## Exercise aim:
The response must consist of each line in the listing that has the word "Instr" in it.
--- Records to use ---
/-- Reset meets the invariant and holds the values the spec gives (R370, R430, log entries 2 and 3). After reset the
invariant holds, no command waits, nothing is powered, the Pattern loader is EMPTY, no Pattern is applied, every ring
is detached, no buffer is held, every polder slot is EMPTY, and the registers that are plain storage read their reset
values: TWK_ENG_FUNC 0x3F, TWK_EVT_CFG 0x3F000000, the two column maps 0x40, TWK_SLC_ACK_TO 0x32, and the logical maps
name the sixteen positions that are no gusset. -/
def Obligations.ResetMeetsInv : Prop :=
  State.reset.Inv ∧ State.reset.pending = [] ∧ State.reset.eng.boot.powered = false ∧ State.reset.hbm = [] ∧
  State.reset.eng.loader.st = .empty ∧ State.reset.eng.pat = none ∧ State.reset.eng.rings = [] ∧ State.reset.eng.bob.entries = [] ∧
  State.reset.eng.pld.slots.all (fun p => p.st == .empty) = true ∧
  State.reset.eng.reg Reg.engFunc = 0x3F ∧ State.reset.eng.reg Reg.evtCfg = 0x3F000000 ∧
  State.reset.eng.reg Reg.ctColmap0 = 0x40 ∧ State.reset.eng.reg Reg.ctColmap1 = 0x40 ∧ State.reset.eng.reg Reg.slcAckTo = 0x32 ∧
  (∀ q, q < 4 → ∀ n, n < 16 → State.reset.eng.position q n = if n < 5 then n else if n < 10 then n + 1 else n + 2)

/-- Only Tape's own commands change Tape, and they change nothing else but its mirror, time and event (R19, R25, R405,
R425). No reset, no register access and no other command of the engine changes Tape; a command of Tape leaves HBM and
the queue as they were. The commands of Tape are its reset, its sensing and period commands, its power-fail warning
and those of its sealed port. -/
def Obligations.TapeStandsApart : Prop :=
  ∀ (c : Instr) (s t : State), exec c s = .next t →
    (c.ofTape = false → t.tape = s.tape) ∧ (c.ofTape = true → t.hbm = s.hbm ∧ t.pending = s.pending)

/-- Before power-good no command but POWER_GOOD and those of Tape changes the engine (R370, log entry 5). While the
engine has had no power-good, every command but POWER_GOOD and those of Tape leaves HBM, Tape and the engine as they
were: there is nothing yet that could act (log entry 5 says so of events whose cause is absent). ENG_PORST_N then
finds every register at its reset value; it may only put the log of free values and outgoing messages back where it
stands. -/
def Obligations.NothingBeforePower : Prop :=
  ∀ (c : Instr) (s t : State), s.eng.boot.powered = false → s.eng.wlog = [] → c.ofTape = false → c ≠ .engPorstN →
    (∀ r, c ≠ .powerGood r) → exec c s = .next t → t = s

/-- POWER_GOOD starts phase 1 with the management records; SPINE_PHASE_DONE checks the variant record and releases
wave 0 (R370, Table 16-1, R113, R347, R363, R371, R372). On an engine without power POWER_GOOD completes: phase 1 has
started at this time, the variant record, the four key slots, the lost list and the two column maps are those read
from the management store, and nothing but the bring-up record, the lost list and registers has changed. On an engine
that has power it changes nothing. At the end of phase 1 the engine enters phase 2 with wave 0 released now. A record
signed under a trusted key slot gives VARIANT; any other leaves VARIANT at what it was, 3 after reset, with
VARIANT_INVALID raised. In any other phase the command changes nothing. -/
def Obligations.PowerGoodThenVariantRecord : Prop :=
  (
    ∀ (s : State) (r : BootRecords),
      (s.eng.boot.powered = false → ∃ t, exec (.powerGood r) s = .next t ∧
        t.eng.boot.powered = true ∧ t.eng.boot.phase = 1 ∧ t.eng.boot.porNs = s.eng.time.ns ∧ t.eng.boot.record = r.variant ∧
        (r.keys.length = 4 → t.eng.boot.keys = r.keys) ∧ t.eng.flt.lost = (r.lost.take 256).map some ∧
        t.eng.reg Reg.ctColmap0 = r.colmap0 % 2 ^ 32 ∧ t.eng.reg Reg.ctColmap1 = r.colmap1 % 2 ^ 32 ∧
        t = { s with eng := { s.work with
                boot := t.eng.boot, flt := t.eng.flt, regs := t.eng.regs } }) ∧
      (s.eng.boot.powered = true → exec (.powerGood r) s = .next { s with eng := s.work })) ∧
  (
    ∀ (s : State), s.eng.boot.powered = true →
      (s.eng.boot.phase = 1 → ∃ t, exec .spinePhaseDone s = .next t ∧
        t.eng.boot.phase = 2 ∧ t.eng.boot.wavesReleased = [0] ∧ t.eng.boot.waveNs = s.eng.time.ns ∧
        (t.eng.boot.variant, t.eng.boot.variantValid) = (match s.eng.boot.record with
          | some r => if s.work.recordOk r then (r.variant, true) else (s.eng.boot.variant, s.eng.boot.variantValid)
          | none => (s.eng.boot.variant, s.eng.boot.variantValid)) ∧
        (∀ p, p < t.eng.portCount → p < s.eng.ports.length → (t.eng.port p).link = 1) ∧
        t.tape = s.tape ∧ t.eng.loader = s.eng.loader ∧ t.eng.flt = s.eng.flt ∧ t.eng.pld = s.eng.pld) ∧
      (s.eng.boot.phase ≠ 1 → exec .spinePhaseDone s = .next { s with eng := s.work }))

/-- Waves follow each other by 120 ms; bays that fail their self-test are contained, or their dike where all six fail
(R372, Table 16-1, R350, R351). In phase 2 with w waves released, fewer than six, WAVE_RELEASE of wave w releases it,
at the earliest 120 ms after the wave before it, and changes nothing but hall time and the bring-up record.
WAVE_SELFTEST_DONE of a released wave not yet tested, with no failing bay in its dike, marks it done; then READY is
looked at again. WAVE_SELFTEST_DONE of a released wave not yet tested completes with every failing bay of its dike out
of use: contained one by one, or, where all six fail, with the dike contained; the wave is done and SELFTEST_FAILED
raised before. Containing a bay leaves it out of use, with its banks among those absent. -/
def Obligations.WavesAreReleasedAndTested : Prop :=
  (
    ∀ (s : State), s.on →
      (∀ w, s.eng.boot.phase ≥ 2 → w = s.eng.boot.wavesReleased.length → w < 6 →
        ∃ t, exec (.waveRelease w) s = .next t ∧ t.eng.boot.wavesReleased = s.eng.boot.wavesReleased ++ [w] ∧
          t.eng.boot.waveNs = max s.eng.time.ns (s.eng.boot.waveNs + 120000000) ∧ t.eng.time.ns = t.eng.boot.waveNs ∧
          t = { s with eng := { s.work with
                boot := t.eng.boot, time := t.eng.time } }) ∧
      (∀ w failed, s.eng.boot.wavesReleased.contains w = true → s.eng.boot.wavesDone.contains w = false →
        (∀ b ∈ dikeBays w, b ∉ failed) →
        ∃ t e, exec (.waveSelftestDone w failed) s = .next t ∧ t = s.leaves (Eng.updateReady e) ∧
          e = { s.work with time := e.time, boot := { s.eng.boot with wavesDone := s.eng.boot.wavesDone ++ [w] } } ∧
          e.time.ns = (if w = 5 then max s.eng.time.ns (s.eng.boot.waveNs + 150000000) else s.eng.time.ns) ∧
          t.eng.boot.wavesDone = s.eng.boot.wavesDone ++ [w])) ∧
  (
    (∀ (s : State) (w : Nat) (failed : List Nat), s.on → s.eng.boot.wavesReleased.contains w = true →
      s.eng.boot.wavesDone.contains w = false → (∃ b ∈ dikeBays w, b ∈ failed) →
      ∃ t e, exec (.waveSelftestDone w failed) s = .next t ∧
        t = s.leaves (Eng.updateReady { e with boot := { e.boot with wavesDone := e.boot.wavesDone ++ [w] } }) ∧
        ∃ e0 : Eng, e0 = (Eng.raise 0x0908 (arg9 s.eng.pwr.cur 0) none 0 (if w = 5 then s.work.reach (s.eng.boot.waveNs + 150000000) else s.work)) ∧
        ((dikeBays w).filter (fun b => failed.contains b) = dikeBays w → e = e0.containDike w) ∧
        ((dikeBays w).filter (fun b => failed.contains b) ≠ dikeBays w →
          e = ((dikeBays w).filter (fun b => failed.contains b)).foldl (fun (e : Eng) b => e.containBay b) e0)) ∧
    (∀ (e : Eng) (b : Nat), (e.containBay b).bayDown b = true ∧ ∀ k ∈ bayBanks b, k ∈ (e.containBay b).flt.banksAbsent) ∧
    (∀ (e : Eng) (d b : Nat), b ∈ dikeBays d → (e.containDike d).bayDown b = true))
---
--- Records to use ---
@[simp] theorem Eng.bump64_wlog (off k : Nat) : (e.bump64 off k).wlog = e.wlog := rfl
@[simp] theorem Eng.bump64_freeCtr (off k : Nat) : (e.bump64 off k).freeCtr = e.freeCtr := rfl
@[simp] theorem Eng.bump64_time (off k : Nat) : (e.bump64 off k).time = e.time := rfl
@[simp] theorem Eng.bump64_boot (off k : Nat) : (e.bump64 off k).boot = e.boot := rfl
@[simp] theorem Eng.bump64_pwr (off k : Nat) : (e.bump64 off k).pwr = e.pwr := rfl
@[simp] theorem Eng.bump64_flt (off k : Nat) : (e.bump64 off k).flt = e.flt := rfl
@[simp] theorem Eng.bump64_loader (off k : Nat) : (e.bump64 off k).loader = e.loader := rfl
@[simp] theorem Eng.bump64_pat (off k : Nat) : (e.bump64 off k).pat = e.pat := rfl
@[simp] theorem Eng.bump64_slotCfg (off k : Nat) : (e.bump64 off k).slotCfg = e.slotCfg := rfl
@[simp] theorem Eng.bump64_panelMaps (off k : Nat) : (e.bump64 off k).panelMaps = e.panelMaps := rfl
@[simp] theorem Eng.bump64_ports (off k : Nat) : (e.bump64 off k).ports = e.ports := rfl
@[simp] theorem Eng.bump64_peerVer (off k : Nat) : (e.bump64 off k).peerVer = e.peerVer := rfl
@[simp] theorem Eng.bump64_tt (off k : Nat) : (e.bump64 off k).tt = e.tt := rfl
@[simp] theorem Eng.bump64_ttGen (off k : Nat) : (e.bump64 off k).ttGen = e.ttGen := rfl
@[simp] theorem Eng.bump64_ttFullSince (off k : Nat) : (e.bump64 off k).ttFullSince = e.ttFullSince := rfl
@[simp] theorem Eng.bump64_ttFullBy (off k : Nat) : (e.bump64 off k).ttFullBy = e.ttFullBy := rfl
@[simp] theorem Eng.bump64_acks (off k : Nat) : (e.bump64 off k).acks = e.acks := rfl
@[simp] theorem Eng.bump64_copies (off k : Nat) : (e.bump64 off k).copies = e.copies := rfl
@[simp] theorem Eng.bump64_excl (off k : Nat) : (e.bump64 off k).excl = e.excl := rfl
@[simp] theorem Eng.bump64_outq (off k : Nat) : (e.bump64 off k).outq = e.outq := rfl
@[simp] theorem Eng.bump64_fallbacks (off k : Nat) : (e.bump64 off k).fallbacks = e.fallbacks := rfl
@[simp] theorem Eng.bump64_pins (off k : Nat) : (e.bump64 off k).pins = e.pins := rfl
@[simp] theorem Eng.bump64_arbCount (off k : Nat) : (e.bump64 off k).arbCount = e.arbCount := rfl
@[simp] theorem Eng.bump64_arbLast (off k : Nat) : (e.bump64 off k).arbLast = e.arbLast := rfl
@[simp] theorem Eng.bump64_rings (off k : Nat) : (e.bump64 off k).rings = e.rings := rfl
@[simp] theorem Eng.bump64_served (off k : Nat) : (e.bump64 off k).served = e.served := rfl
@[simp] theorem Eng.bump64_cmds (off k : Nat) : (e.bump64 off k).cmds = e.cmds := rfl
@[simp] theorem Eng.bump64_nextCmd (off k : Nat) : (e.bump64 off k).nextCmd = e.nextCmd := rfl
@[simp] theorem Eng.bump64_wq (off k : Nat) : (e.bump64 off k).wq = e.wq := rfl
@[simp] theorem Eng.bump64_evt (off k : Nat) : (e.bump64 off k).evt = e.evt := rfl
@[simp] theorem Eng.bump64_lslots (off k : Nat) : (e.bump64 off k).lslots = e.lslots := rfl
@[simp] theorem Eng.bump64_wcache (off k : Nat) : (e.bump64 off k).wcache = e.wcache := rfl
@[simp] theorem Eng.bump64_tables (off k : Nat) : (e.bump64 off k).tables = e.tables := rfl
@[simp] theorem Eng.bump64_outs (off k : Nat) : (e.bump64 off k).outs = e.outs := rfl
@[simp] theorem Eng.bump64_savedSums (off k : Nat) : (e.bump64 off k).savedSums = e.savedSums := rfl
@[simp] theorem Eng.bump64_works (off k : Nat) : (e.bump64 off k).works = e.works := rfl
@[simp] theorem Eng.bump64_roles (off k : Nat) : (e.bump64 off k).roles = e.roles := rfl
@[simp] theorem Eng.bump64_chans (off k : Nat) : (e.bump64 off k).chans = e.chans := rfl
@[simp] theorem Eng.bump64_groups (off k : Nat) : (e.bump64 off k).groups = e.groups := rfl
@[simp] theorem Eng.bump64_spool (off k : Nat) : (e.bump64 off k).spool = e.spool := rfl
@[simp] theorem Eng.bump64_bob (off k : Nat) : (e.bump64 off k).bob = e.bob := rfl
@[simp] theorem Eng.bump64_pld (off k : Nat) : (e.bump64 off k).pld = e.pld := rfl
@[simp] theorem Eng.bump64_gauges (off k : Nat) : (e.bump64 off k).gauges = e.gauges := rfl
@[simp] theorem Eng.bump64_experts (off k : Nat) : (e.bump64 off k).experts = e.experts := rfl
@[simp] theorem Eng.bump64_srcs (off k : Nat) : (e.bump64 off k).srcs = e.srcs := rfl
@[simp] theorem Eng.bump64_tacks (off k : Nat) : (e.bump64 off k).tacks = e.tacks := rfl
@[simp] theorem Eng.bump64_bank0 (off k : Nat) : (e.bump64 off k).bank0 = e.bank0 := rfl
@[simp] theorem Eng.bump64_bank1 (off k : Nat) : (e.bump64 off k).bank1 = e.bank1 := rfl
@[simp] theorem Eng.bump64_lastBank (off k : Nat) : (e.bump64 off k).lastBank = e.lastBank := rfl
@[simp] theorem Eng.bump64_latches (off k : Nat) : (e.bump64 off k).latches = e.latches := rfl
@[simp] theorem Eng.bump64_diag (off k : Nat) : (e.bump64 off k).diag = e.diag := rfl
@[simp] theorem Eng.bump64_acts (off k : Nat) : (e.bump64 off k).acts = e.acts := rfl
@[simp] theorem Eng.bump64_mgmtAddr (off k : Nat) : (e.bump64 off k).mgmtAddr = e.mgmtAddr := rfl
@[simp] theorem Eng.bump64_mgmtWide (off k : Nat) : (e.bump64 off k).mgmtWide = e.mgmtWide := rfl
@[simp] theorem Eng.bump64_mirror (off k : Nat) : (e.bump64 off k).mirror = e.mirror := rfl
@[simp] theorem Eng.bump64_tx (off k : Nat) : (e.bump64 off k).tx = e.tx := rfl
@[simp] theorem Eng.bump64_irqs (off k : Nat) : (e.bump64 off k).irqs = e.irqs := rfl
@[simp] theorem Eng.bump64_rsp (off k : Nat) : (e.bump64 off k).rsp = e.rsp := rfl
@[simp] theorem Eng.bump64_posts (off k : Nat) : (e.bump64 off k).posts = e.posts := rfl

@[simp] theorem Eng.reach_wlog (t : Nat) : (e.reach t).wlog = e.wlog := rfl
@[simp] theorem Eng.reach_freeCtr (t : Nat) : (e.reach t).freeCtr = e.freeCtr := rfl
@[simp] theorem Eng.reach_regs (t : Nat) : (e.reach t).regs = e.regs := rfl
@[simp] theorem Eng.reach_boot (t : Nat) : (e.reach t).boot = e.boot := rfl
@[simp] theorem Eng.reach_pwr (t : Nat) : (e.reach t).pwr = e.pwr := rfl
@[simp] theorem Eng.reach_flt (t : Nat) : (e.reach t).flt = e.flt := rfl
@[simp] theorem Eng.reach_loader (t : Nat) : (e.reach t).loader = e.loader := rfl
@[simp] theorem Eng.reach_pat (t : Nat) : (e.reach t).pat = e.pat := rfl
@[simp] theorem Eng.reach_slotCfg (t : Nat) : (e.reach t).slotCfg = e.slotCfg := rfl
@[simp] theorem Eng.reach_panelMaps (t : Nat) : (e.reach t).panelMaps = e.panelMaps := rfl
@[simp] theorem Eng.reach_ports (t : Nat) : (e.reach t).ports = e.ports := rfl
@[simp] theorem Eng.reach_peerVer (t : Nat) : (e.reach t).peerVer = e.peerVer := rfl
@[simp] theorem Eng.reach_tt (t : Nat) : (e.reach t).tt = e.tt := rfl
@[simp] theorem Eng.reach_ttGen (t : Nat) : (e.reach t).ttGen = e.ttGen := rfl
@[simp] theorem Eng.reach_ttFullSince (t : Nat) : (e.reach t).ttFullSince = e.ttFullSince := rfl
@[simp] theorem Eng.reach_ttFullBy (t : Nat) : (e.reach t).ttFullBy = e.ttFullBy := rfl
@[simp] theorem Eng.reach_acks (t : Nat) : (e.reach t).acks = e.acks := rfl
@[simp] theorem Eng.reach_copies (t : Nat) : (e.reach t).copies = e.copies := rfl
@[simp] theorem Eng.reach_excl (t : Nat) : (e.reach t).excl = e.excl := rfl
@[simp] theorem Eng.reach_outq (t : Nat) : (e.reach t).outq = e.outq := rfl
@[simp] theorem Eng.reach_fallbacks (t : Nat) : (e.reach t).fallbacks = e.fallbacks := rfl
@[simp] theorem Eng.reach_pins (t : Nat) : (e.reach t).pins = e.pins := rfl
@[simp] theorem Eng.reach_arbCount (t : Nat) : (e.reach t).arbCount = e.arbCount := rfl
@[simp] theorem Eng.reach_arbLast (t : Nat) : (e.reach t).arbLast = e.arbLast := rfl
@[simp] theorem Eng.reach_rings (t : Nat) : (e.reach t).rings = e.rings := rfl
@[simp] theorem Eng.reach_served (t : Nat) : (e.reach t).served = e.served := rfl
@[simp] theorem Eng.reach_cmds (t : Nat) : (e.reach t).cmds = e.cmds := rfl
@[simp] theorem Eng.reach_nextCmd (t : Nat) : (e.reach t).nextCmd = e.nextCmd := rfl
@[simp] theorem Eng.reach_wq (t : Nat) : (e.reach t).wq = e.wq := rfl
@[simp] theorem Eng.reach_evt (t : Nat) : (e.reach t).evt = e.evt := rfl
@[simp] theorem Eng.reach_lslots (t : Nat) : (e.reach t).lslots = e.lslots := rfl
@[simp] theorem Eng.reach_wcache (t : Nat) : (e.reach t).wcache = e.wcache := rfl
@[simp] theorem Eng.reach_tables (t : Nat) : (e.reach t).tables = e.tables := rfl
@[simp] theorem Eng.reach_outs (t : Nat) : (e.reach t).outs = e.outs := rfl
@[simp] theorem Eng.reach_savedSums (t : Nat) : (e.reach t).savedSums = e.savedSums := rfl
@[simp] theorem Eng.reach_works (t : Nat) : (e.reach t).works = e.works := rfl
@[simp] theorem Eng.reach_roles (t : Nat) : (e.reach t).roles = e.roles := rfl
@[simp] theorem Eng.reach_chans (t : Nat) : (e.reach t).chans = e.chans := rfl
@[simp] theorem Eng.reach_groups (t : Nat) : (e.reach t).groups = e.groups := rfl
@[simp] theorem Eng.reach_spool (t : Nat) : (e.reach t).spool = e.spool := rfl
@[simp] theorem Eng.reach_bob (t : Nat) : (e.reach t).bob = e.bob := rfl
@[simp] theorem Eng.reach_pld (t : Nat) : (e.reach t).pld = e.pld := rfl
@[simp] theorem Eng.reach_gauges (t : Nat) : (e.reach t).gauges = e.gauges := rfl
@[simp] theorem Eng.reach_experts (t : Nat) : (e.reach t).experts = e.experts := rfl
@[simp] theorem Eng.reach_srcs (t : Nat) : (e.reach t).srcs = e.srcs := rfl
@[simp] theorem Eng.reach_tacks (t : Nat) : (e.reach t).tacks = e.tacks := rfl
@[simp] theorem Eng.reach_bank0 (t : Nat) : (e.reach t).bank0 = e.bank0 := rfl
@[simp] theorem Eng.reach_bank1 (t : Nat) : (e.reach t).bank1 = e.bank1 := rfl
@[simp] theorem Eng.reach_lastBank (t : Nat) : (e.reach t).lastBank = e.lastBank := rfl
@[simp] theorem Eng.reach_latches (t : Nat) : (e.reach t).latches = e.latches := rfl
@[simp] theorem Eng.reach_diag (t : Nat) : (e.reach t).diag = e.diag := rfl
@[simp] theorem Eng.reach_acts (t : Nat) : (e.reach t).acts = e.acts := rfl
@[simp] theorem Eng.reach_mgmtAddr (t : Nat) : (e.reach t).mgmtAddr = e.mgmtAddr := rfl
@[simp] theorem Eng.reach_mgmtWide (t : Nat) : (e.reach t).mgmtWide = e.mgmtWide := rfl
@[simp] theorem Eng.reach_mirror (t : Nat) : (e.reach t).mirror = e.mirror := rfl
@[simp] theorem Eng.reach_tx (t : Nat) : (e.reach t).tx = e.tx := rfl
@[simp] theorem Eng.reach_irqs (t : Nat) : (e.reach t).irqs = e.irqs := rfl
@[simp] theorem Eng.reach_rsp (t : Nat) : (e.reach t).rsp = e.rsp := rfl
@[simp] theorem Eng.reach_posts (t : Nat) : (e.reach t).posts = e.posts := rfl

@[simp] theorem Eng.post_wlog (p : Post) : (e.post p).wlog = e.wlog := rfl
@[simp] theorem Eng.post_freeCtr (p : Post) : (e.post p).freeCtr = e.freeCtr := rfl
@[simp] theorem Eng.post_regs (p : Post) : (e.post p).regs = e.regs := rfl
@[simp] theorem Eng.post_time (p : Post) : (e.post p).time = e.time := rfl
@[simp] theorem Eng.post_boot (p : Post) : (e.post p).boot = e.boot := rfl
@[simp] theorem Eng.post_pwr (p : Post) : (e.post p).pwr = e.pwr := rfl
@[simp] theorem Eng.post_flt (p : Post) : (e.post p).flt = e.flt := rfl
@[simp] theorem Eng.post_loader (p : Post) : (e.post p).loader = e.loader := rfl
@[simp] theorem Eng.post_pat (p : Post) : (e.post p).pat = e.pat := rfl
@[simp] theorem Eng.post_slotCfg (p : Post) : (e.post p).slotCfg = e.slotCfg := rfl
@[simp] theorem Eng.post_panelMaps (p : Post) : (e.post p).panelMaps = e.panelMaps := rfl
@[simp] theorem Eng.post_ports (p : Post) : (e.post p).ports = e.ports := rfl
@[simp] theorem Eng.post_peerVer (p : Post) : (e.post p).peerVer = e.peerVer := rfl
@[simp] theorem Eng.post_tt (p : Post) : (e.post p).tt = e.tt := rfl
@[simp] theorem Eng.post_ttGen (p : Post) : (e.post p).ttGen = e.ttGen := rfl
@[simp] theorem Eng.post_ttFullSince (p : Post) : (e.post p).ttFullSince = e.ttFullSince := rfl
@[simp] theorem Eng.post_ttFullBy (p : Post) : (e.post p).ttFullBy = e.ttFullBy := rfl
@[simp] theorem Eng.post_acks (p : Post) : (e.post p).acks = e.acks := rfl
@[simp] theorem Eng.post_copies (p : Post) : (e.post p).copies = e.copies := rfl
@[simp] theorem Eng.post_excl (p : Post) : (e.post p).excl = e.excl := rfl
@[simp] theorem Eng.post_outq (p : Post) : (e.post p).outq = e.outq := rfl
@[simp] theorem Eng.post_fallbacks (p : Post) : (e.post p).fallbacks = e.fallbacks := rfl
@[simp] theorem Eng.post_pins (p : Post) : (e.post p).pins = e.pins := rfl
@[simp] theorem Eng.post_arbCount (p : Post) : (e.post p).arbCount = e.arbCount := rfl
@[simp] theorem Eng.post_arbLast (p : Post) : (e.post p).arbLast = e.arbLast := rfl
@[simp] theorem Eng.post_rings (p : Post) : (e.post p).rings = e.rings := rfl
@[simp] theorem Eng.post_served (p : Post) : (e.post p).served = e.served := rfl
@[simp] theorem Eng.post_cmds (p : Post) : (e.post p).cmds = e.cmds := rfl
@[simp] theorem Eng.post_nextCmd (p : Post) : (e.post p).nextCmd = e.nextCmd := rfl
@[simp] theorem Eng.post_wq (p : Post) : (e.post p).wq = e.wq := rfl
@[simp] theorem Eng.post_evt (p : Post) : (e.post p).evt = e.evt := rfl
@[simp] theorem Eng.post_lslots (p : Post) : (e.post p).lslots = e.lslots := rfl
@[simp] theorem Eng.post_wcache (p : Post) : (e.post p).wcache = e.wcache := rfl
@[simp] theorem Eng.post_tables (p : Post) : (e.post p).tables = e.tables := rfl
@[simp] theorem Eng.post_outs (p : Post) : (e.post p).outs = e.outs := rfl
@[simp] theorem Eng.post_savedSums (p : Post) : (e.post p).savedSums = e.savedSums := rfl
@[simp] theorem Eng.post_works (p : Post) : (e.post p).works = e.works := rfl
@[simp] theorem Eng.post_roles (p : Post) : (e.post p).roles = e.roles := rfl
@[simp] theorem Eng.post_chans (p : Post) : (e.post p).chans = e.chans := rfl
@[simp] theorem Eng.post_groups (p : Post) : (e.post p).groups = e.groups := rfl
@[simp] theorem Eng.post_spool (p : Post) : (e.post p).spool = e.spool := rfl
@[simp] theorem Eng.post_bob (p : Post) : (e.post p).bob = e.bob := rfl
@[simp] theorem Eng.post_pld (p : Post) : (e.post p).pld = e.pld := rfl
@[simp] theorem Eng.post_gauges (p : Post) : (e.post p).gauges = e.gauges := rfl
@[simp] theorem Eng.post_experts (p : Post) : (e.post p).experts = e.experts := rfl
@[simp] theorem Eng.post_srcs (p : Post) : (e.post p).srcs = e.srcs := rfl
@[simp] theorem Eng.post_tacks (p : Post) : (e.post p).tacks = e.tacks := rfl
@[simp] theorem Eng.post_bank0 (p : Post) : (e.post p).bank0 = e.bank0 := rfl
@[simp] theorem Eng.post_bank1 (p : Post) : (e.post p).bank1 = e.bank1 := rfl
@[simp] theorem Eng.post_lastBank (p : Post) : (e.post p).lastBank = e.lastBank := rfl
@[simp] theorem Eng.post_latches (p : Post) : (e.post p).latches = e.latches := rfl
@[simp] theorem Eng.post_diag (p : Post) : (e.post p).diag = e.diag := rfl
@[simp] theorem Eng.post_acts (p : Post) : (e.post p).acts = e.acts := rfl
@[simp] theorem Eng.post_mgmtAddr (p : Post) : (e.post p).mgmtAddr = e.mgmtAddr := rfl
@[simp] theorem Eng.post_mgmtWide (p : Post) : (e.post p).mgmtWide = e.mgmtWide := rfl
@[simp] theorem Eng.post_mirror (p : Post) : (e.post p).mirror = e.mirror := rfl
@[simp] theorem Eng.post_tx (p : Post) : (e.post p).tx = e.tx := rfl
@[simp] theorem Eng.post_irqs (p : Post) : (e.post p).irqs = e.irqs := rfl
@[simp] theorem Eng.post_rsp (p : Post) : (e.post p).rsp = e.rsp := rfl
---
## Answer space:
  ∀ (c : Instr) (s t : State), exec c s = .next t →
  ∀ (c : Instr) (s t : State), s.eng.boot.powered = false → s.eng.wlog = [] → c.ofTape = false → c ≠ .engPorstN →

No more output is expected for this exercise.